United States District Court, Western District of Arkansas
May 30, 2023
CIVIL 2:22-cv-02131-PKH-MEF (W.D. Ark. May. 30, 2023)

Opinion

CIVIL 2:22-cv-02131-PKH-MEF

05-30-2023

CHRISTOPHER MICHAEL LECLAIRE PLAINTIFF v. DEPUTY RICHARD DYER, Crawford County Sheriff's Department; DEPUTY BRANDON CHANCEY, Crawford County Sheriff's Department; BRIAN TEJADA, Parole Officer Sebastian County DEFENDANTS


REPORT AND RECOMMENDATION OF THE MAGISTRATE JUDGE

HON. MARK E. FORD UNITED STATES MAGISTRATE JUDGE

Plaintiff, Christopher Michael LeClaire (“LeClaire”), a prisoner, filed the above-captioned civil rights matter pursuant to 42 U.S.C. § 1983. LeClaire proceeds pro se and in forma pauperis (IFP). (ECF No. 3). The Court initially recommended that this matter be stayed pursuant to the Younger abstention principles because the factual predicate of the Complaint-the circumstances surrounding Plaintiff's arrest and subsequent incarceration-was also the subject of ongoing state criminal proceedings. (ECF No. 6). Those criminal proceedings resolved, and Plaintiff requested that the stay be lifted. (ECF No. 8). The Court granted Plaintiff's motion to reopen the case and directed him to file an Amended Complaint. (ECF No. 9).

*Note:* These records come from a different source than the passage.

/-! ## VALUE (R179) -/

/-- The block partial of a row and head from its record and the block's values. -/
def blockPartial (s : State) (a : AttnDesc) (at_ p b : Nat) (bs : List Byte) : Partial :=
  let ps := (List.range 64).map fun t => if a.sees p (64 * b + t) then ofBf16 (s.landH (at_ + 8 + 2 * t)) else .zero
  let vs := (List.range 64).map (kvRow a.d bs)
  { m := s.landW at_, l := s.landW (at_ + 4)
    o := (List.range a.d).map fun e =>
      dot 32 ((List.range 64).map fun t =>
        if a.sees p (64 * b + t) then (ps.getD t .zero).mul ((vs.getD t []).getD e .zero) else .zero) }

/-- The partial of row m, head g over the form's visible blocks. -/
def State.runPartial (s : State) (a : AttnDesc) (vals : List (List Byte)) (m g : Nat) : Option Partial :=
  mergeTree (((vals.zipIdx).filter fun (_, i) => a.seesBlock (a.p0 + m) (a.b0 + i)).map fun (bs, i) =>
    blockPartial s a (a.src + m * a.stride + (g * a.nb + i) * 136) (a.p0 + m) (a.b0 + i) bs)

def valueOp (s : State) (fid : Nat) : State :=
  match s.attnForm fid 0x21 with
  | none => s.endStray fid (isRaw 0x21)
  | some (f, _, a, jn, st) =>
    let md := s.desc st.model.toNat
    let s := s.translateKv f.desc (f.core / 6400) a
    let vals := (List.range a.nb).map fun i =>
      if a.positions.any (fun p => a.seesBlock p (a.b0 + i)) then (s.kvBytes (f.core / 6400) a md.lb (a.b0 + i) true).data else []
    let outs := (List.range a.m).flatMap fun m => (List.range a.g).map fun g => (m, g, s.runPartial a vals m g)
    let s := s.touchKv f.desc a (f.core / 6400) md.lb true
    let s := outs.foldl (fun (s : State) (m, g, p) =>
      match p with
      | none => s
      | some p =>
        if a.final then s.putContext jn st a md.hq m g p
        else s.setLand (a.dst + (m * a.g + g) * (2 + a.d) * 4) p.bytes) s
    let done : Done := if a.final then .context a.kvh else .value a.kvh ((a.runOf md (s.runLog st a.slot a.layer)).getD 0)
    let s := s.markRows jn (st.rowsAt a.slot a.p0 a.m) a.layer done
    (s.inc pgSamp 0x228).endForm fid

/-- VALUE (R179). -/
def execValue (form : Nat) (s : State) : Host.Outcome State Fault Refusal :=
  if !s.serves (.value form) then .next s else
  let t := valueOp s form
  .next { s with
    landing := t.landing, tcache := t.tcache, prefixes := t.prefixes, mem := t.mem, uncorr := t.uncorr, forms := t.forms,
    jobs := t.jobs, used := t.used, overruns := t.overruns, debt := t.debt, gated := t.gated, domIdle := t.domIdle,
    staging := t.staging, stagedKeys := t.stagedKeys, stk := t.stk, log := t.log, logOvf := t.logOvf, ret := t.ret,
    ctrs := t.ctrs, hdrs := t.hdrs, regs := t.regs }

/-! ## SMERGE (R181) -/

def smergeOp (s : State) (fid : Nat) : State :=
  match s.attnForm fid 0x22 with
  | none => s.endStray fid (isRaw 0x22)
  | some (_, _, a, jn, st) =>
    let md := s.desc st.model.toNat
    let outs := (List.range a.m).flatMap fun m => (List.range a.g).map fun g =>
      (m, g, mergeTree ((List.range (md.runsOf a.layer (a.p0 + m) (s.runLog st a.slot a.layer))).map fun r =>
        s.landPartial (a.src + (r * a.m + m) * a.stride + g * (2 + a.d) * 4) a.d))
    let s := outs.foldl (fun (s : State) (m, g, p) =>
      match p with
      | none => s
      | some p => s.putContext jn st a md.hq m g p) s
    let s := s.markRows jn (st.rowsAt a.slot a.p0 a.m) a.layer (.context a.kvh)
    (s.inc pgSamp 0x230).endForm fid

/-- SMERGE (R181). -/
def execSmerge (form : Nat) (s : State) : Host.Outcome State Fault Refusal :=
  if !s.serves (.smerge form) then .next s else
  let t := smergeOp s form
  .next { s with
    mem := t.mem, uncorr := t.uncorr,
    landing := t.landing, forms := t.forms, jobs := t.jobs, used := t.used, overruns := t.overruns, debt := t.debt,
    gated := t.gated, domIdle := t.domIdle, staging := t.staging, stagedKeys := t.stagedKeys, stk := t.stk, log := t.log,
    logOvf := t.logOvf, ret := t.ret, ctrs := t.ctrs, hdrs := t.hdrs, regs := t.regs }

/-! ## Rotary angles (R185) -/

/-- cos and sin of position p for pair i. -/
def ModelDesc.rope (m : ModelDesc) (p i : Nat) : W × W :=
  let (ch, sh) := ropeEntry m.ropeBase m.d (2048 * (p / 2048)) i
  let (cl, sl) := ropeEntry m.ropeBase m.d (p % 2048) i
  (f32Fma ch cl (f32Neg (f32Mul sh sl)), f32Fma sh cl (f32Mul ch sl))

/-- A head rotated forward. -/
def ModelDesc.rotate (m : ModelDesc) (p : Nat) (x : List W) : List W :=
  let h := m.d / 2
  let at_ (i : Nat) : W := x.getD i 0#32
  (List.range m.d).map fun e =>
    let i := e % h
    let (c, s) := m.rope p i
    if e < h then f32Fma (at_ i) c (f32Neg (f32Mul (at_ (i + h)) s)) else f32Fma (at_ (i + h)) c (f32Mul (at_ i) s)

/-- ROTARY backward (R227). -/
def ModelDesc.unrotate (m : ModelDesc) (p : Nat) (x : List W) : List W :=
  let h := m.d / 2
  let at_ (i : Nat) : W := x.getD i 0#32
  (List.range m.d).map fun e =>
    let i := e % h
    let (c, s) := m.rope p i
    if e < h then f32Fma (at_ i) c (f32Mul (at_ (i + h)) s) else f32Fma (at_ (i + h)) c (f32Neg (f32Mul (at_ i) s))

/-! ## BATTN (R227) -/

/-- What BATTN holds of one (row, head): its position, q, dO, δ, m and l. -/
structure BackRow where
  p : Nat
  q : List Val
  dO : List Val
  delta : W
  m : W
  l : W
deriving DecidableEq, Repr

def State.backRow (s : State) (jn : Nat) (st : Step) (md : ModelDesc) (a : AttnDesc) (m g : Nat) : BackRow :=
  let row := ((st.rowsAt a.slot (a.p0 + m) 1).headD 0)
  let h := a.kvh * a.g + g
  let cut (bs : List Val) : List Val := (bs.drop (h * a.d)).take a.d
  let q := decRow 2 (md.ownQ * a.d) (s.savedTensor jn st row a.layer tQ (2 * md.ownQ * a.d))
  let xf := s.decl.xFmt.toNat
  let o := decRow xf (md.hq * a.d) (s.savedTensor jn st row a.layer tCtx (rowLen xf (md.hq * a.d)))
  let ml := (s.savedTensor jn st row a.layer tMl (8 * md.hq)).drop (8 * h)
  let w (i : Nat) : W := BitVec.ofNat 32 (ofLe ((ml.drop (4 * i)).take 4))
  let dO := s.landF32 (a.src + m * a.stride + g * a.d * 4) a.d
  { p := a.p0 + m, q := cut q, dO := dO.map ofF32
    delta := (treeSum (List.zipWith f32Mul dO ((cut o).map toF32))).getD 0#32, m := w 0, l := w 1 }

/-- p_t and dS_t of a row at an offset of a block. -/
def BackRow.at_ (r : BackRow) (cscale : W) (k v : List Val) : W × W :=
  let t := f32Mul (dot 32 (zipProd r.q k)) cscale
  let p := f32Div (f32Exp2 (f32Sub t r.m)) r.l
  (p, f32Mul p (f32Sub (dot 4 (zipProd r.dO v)) r.delta))

/-- What the form holds of each (row, head): p_t and dS_t at the offsets of its blocks that the row sees. -/
def State.backWeights (s : State) (slice : Nat) (md : ModelDesc) (a : AttnDesc) (rs : List BackRow) :
    List (List (List Val × List Val)) × List (List (List (Option (W × W)))) :=
  let blk := (List.range a.nb).map fun i =>
    let seen := a.positions.any fun p => a.seesBlock p (a.b0 + i)
    if seen then ((s.kvBytes slice a md.lb (a.b0 + i) false).data, (s.kvBytes slice a md.lb (a.b0 + i) true).data) else ([], [])
  let kv := blk.map fun (k, v) => (List.range 64).map fun t => (kvRow a.d k t, kvRow a.d v t)
  (kv, rs.map fun r => (kv.zipIdx).map fun (x, i) => (x.zipIdx).map fun ((k, v), t) =>
    if a.seesBlock r.p (a.b0 + i) && a.sees r.p (64 * (a.b0 + i) + t) then some (r.at_ md.cscale k v) else none)

/-- dQ of the form's rows: over the blocks in order, each by R39 in offset order. -/
def backQ (md : ModelDesc) (a : AttnDesc) (rs : List BackRow) (kv : List (List (List Val × List Val)))
    (pd : List (List (List (Option (W × W))))) : List W :=
  (rs.zip pd).flatMap fun (r, ps) => (List.range a.d).map fun e =>
    let parts := ((ps.zip kv).zipIdx).filterMap fun ((xs, x), i) =>
      if a.seesBlock r.p (a.b0 + i) then
        some (dot 4 (List.zipWith (fun (y : Option (W × W)) (z : List Val × List Val) =>
          match y with
          | some (_, ds) => (ofF32 ds).mul (z.1.getD e .zero)
          | none => .zero) xs x))
      else none
    f32Mul md.cscale ((treeSum parts).getD 0#32)

/-- Number of the tensor in which a row's share of dK and dV of a block stands until every form of the request has run. -/
def tBack (h b : Nat) : Nat := 2 ^ 20 + 2 ^ 15 * h + b

/-- A row's share of a block: dS_t and p_t of each offset, then dO. -/
def shareBytes (ps : List (Option (W × W))) (dO : List Val) : List Byte :=
  (ps.flatMap fun x => leBytes 4 (((x.map (·.2)).getD 0#32).toNat) ++ leBytes 4 (((x.map (·.1)).getD 0#32).toNat)) ++
    dO.flatMap fun v => leBytes 4 (toF32 v).toNat

/-- A share is kept in the block. -/
def State.keepShare (s : State) (jn row layer tensor : Nat) (bs : List Byte) : State :=
  match (s.job jn).cur with
  | some st =>
    let old := st.saved.filter fun x => !(x.row = row && x.layer = layer && x.tensor = tensor)
    s.setStep jn { st with saved := old ++ [{ row := row, layer := layer, tensor := tensor, words := packWords bs }] }
  | none => s

/-- The shares of a form's rows are kept. -/
def State.saveShares (s : State) (jn : Nat) (st : Step) (a : AttnDesc) (rs : List BackRow)
    (pd : List (List (List (Option (W × W))))) : State :=
  (((rs.zip pd).zipIdx)).foldl (fun (s : State) ((r, ps), n) =>
    let row := ((st.rowsAt a.slot r.p 1).headD 0)
    (ps.zipIdx).foldl (fun (s : State) (xs, i) =>
      if a.seesBlock r.p (a.b0 + i) then
        s.keepShare jn row a.layer (tBack (a.kvh * a.g + n % a.g) (a.b0 + i)) (shareBytes xs r.dO)
      else s) s) s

The case is now before the Court on Separate Defendant Brian Tejada's Motion to Dismiss the Amended Complaint. (ECF No. 17). LeClaire filed a response to the Motion and a Supplement. (ECF Nos. 20 & 21). Pursuant to the provisions of 28 U.S.C. § 636(b)(1) and (3), the Honorable P. K. Holmes, III, Senior United States District Judge, referred the Motion to Dismiss to the undersigned for the purpose of making a Report and Recommendation. For the reasons outlined below, the undersigned RECOMMENDS that the Motion to Dismiss (ECF No. 17) be GRANTED IN PART and DENIED IN PART.

I. BACKGROUND

LeClaire contends that when Deputy Richard Dyer (“Deputy Dyer”) arrested him on March 1, 2022, Deputy Brandon Chancey (“Deputy Chancey”) directed Deputy Dyer to transport him to an address, 141 Arkansas Avenue, rather than the jail. (ECF No. 10). LeClaire further alleges that he did not reside at the 141 Arkansas Avenue address, but that Deputy Chancey reported to his parole officer, the Separate Defendant Brian Tejada (“Tejada”), that LeClaire did reside at that address - so that Deputy Chancey could use LeClaire's parole status as a basis to search the property. Id. Specifically, LeClaire states that Tejada gave law enforcement permission to search the address, knowing it was not LeClaire's parole address, because “Deputy Brandon Chancey called [Tejada] and told him that [LeClaire] said [he] moved to 141 Arkansas Ave.” Id. at 8. LeClaire alleges he was subsequently charged with several felony offenses in state court. He requests money damages and an order reprimanding the Defendants for their conduct. Id. at 9.

II. LEGAL STANDARD

Rule 8(a) contains the general pleading rules and requires a complaint to present “a short and plain statement of the claim showing that the pleader is entitled to relief.” Fed.R.Civ.P. 8(a)(2). “In order to meet this standard and survive a motion to dismiss under Rule 12(b)(6), ‘a complaint must contain sufficient factual matter, accepted as true, to state a claim to relief that is plausible on its face.'” Braden v. Wal-Mart Stores, Inc., 588 F.3d 585, 594 (8th Cir. 2009) (quoting Ashcroft v. Iqbal, 556 U.S. 662, 678 (2009)). “A claim has facial plausibility when the plaintiff pleads factual content that allows the court to draw the reasonable inference that the defendant is liable for the misconduct alleged.” Ashcroft, 556 U.S. at 678. While the Court will liberally construe a pro se plaintiff's complaint, the plaintiff must allege sufficient facts to support his claims. Stone v. Harry, 364 F.3d 912, 914 (8th Cir. 2004).

III. DISCUSSION

Parole Officer Tejada contends (1) that sovereign immunity bars Plaintiff's official capacity claim against him, (2) that the individual capacity claim should be dismissed for failure to state a claim as a matter of law, and (3) that he is entitled to qualified immunity. (ECF No. 17).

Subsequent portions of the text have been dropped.